С.: «Представь, дорогой мальчик, что вместо того, чтобы ты обладал им, возможно, чтобы он обладал тобой; и, обладая тобой, показывал тебе столько себя, или столько мало, сколько он мог бы выбрать, и только относительно таких вещей, которые он мог бы выбрать: не объяснило бы это дилемму?»
Ф.: «Это объяснило бы, безусловно».
С.: «Посмотрим тогда, не может ли этот дух истины быть чем-то, что способно обладать тобой и использовать тебя, а не быть обладаемым и используемым тобой. Мне, действительно, этот дух кажется похожим на какого-то демона или божество, и притом одного из величайших».
Ф.: «Почему же?»
С.: «Могут ли безжизненные и материальные вещи видеть?»
Ф.: «Конечно, нет; только живые».
С.: «Этот дух, значит, кажется живым; ибо он видит вещи такими, какие они есть».
Ф.: «Да».
С.: «И он также интеллектуален; ибо интеллектуальные факты могут быть увидены только интеллектуальным существом».
Ф.: «Верно».
С.: «А также морален; ибо моральные факты могут быть увидены только моральным существом».
Ф.: «Тоже верно».
С.: «Но этот дух, очевидно, не человек; остается, следовательно, что это должен быть какой-то демон».
Ф.: «Но почему один из величайших?»
С.: «Скажи мне, Фаэтон, разве Бог не должен быть причислен к фактам такими, какие они есть?»
Ф.: «Безусловно; ибо он прежде всех других и более вечен и абсолютен, чем все».
С.: «Тогда этот дух истины должен также быть способен видеть Бога таким, какой он есть».
Ф.: «Это вероятно».
С.: «И несомненно, если, как мы договорились, это тот самый дух, который видит все факты, какие бы они ни были, такими, какие они есть. Теперь скажи мне, может ли меньшее видеть большее таким, какое оно есть?»
Ф.: «Я думаю, нет; ибо животное не может видеть человека таким, какой он есть, а только ту часть его, в которой он подобен животному, а именно его внешний облик и его животные страсти; но не его моральное чувство или разум, ибо в них оно само не имеет доли».

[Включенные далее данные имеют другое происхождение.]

-- ==== Sys2Proof/Machine/Quant.lean ====
section
/-! DEFINITION. What conversion, quantisation and sweep elements compute (06_sweep_quantise.md R147 to R151, R156 to R167). Values of lanes and words are natural numbers. -/

namespace Sys2Proof

/-- A number format of CVT: a floating format, or an integer of so many bits. -/
def NumFmt.kind : NumFmt → NF ⊕ Nat
  | .f64 => .inl .f64
  | .f32 => .inl .f32
  | .f16 => .inl .f16
  | .bf16 => .inl .bf16
  | .e4m3 => .inl .e4m3
  | .e5m2 => .inl .e5m2
  | .i8 => .inr 8
  | .i32 => .inr 32
  | .i64 => .inr 64

/-- 64-bit formats are read from and written to register pairs (R156). -/
def NumFmt.wide : NumFmt → Bool
  | .f64 | .i64 => true
  | _ => false

/-- CVT (R157). -/
def cvtEval (src dst : NumFmt) (rm : Rm) (us : Bool) (a : Nat) : Res :=
  let int (n : Nat) : Int := if us then (a % 2 ^ n : Nat) else sext a n
  match src.kind, dst.kind with
  | .inl f, .inl g =>
    let x := fdec f (a % 2 ^ f.width)
    let r := fround g rm x
    (r.code, { nv := !x.isNan && (fdec g r.code).isNan, of := r.of })
  | .inl f, .inr n =>
    let r := roundInt (fdec f (a % 2 ^ f.width)) n (!us) rm
    (wrap n r.val, { ic := r.ic })
  | .inr n, .inl g =>
    let r := fround g rm (FVal.ofInt (int n))
    (r.code, { of := r.of })
  | .inr n, .inr k =>
    let r := clampInt (int n) k (!us)
    (wrap k r.val, { ic := r.ic })

/-- CVTS (R158): `idx` is the value of source C. -/
def cvtsEval (src dst : NumFmt) (seed idx a : Nat) : Res :=
  match src.kind, dst.kind with
  | .inl f, .inl g =>
    let x := fdec f (a % 2 ^ f.width)
    let r := sround g x seed idx
    (r.code, { nv := !x.isNan && (fdec g r.code).isNan, of := r.of })
  | _, _ => (0, .none)

/-- The element format of a block format (R161, R162). -/
def BlkFmt.nf : BlkFmt → NF
  | .z4 => .e2m1
  | .e4 => .e4m3
  | .e5 => .e5m2

/-- Whether a value is NaN or an infinity. -/
def FVal.special (x : FVal) : Bool := x.isNan || x.isInf

/-- The largest magnitude of a list of finite values. -/
def maxAbs (xs : List FVal) : FVal :=
  xs.foldl (fun m x => if m.cmp x.abs == .lt then x.abs else m) (.fin false 0 0)

/-- The smallest scale byte not below `e` that brings `amax` within `lim`, or 254 (R163). -/
def scaleFrom (amax lim : FVal) : Nat → Nat → Nat
  | 0, _ => 254
  | fuel + 1, e =>
    if (amax.scale (127 - (e : Int))).cmp lim != .gt then e else scaleFrom amax lim fuel (e + 1)

/-- QSCL on the 32 FP32 values of a block (R163): the side word. -/
def qsclEval (f : BlkFmt) (xs : List FVal) : Res :=
  let amax := maxAbs xs
  if xs.any FVal.special then (0xFF00, { nv := !xs.any FVal.isNan })
  else if amax.isZero then (127 * 256, .none)
  else
    let lim := fdec f.nf f.nf.maxCode
    (scaleFrom amax lim 255 0 * 256, .none)

/-- |x - y| for finite values. -/
def FVal.dist (x y : FVal) : FVal := (x.add y.negate).abs

/-- Packed codes of `w` bits, element 0 lowest (R103). -/
def packCodes (w : Nat) : List Nat → Nat
  | [] => 0
  | c :: cs => c + packCodes w cs * 2 ^ w

/-- The words of 32 bits of packed codes. -/
def elems32 (n x : Nat) : List Nat := (List.range n).map fun m => x / 2 ^ (32 * m) % 2 ^ 32

/-- The index of the first largest element of a list of magnitudes. -/
def firstMax (ds : List FVal) : Nat :=
  ((ds.zipIdx.foldl (fun (m : FVal × Nat) (d, i) => if m.1.cmp d == .lt then (d, i) else m))
    (ds.headD (.fin false 0 0), 0)).2

/-- QPK4 on a block with scale byte `x` (R164): four packed words and the side word. -/
def qpk4Eval (x : Nat) (xs : List FVal) : List Nat × Ev :=
  if x = 0xFF || xs.any FVal.special then
    ([0, 0, 0, 0, 0xFF00], { nv := x != 0xFF && !xs.any FVal.isNan })
  else
    let ys := xs.map (FVal.scale (127 - (x : Int)))
    let qs := ys.map (fround .e2m1 .rne)
    let errs := (ys.zip qs).map fun (y, q) => y.dist (fdec .e2m1 q.code)
    let k := firstMax errs
    let ev : Ev := { of := qs.any (·.of) }
    if (errs.getD k .nan).isZero then
      (elems32 4 (packCodes 4 (qs.map (·.code))) ++ [x * 256], ev)
    else
      let y := fround .e4m3 .rne (ys.getD k .nan)
      let v := fdec .e4m3 y.code
      let codes := (ys.zip (qs.zip errs)).map fun (yi, q, e) =>
        if (yi.dist v).cmp e == .lt then 8 else q.code
      (elems32 4 (packCodes 4 codes) ++ [x * 256 + y.code], ev.or { of := y.of })

/-- QPK8 on a block with scale byte `x` (R165): eight packed words. -/
def qpk8Eval (e5 : Bool) (x : Nat) (xs : List FVal) : List Nat × Ev :=
  let g : NF := if e5 then .e5m2 else .e4m3
  let rs : List Res := xs.map fun v =>
    if x = 0xFF then (g.nanCode, .none)
    else
      let r := fround g .rne (v.scale (127 - (x : Int)))
      (r.code, { nv := !v.isNan && (fdec g r.code).isNan, of := r.of })
  (elems32 8 (packCodes 8 (rs.map (·.1))), evsOf rs)

/-- QUNP's element of code `c` (R166). -/
def qunpEval (f : BlkFmt) (x y c : Nat) : Res :=
  let v := match f with
    | .z4 => decodeZ4 c x y
    | _ => decodeBlk f.nf c x
  let r := fround .f32 .rne v
  (r.code, { of := r.of, sb := x = 0xFF })

/-- QHAD's segment (R167): the values at lanes tn to tn + n - 1, the first at position `i0`. -/
def qhadEval (n : Nat) (inv : Bool) (seed i0 : Nat) (xs : List FVal) : List Res :=
  (List.range n).map fun i =>
    let r := hadRow n (fun j => !inv && signBit seed (i0 + j)) xs i
    let v := fdec .f32 r.code
    let code := if inv && signBit seed (i0 + i) && !v.isNan then Nat.xor r.code 0x80000000 else r.code
    (code, { nv := v.isNan && !xs.any FVal.isNan, of := r.of })

/-! Elements of sweeps -/

/-- The lane operation that computes one 32-bit word of SWADD, SWMUL, SWFMA, SWMAX and SWMIN (R148). -/
def sweepOp (op sub : Nat) : LaneOp :=
  let f : Fmt := if sub = 0 then .s else if sub = 1 then .h2 else .bf2
  if sub = 3 then
    .int (match op with
      | 0 => .iadd
      | 1 => .imul
      | 3 => .imax
      | 4 => .imin
      | _ => .iadd) false
  else .fp (match op with
    | 0 => .fadd
    | 1 => .fmul
    | 2 => .ffma
    | 3 => .fmax
    | 4 => .fmin
    | _ => .fadd) f

/-- SWEXP's element: 2^t of the exact difference (R148). -/
def swexpElem (f : NF) (a b : Nat) : Res :=
  let x := fdec f a
  let y := fdec f b
  let t := exactSum [x, y.negate]
  let r := fexp2 f (a * 2 ^ 32 + b) t
  (r.code, { nv := t.isNan && !x.isNan && !y.isNan, of := r.of })

/-- One 32-bit word of SWEXP. -/
def swexpWord (sub a b : Nat) : Res :=
  onFmt (if sub = 0 then .s else if sub = 1 then .h2 else .bf2)
    (fun x y _ => swexpElem (if sub = 0 then .f32 else if sub = 1 then .f16 else .bf16) x y) a b 0

/-- One element of SWCVT (R150). -/
def swcvtElem (sub a : Nat) : Res :=
  let s : NumFmt := if sub < 2 then .f32 else if sub = 2 then .bf16 else .f16
  let d : NumFmt := if sub = 0 then .bf16 else if sub = 1 then .f16 else .f32
  cvtEval s d .rne false a

end Sys2Proof
end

С.: «Верно; и точно так же человек с меньшим интеллектом не мог бы видеть человека с большим интеллектом, чем он сам, таким, какой он есть, а только часть его интеллекта».
Ф.: «Конечно».
С.: «И не следует ли то же самое из того, что мы сказали только что, что концепции Бога о самом себе должны быть единственными совершенными концепциями о нем? Ибо если бы какое-либо существо могло видеть Бога таким, какой он есть, то же самое было бы способно мыслить о нем таким, какой он есть: что, как мы согласились, невозможно».
Ф.: «Верно».
С.: «Тогда, конечно, этот дух, который видит Бога таким, какой он есть, должен быть равен Богу».
Ф.: «Это кажется вероятным; но никто не равен Богу, кроме него самого».
С.: «Самая истинная правда, Фаэтон. Но что нам сказать теперь, как не то, что этот дух истины, в которого ты был влюблен, есть, согласно рассуждению, никто иной, как Зевс, который один объемлет все вещи и видит их такими, какие они есть, потому что он один дал каждой ее внутренние и необходимые законы?»
Ф.: «Но, Сократ, в этой мысли есть что-то нечестивое».
С.: «Нечестивое, поистине, если бы мы считали, что этот дух истины — часть тебя самого. Но мы договорились, что это не часть тебя, а нечто совершенно независимое от тебя».
Ф.: «Благородной была бы новость, Сократ, если бы она была правдой; однако она кажется мне невероятной».
С.: «Разве мы не доказали только что относительно Зевса, что все ошибки относительно него наверняка будут ошибками из-за недостатка?»
Ф.: «Мы доказали, действительно».
С.: «Как ты знаешь тогда, что ты не впал в какую-то подобную ошибку и не заподозрил Зевса в том, что он менее снисходителен к тебе, чем он есть на самом деле?»
Ф.: «Если бы это было так! Но я боюсь, что это слишком прекрасная надежда».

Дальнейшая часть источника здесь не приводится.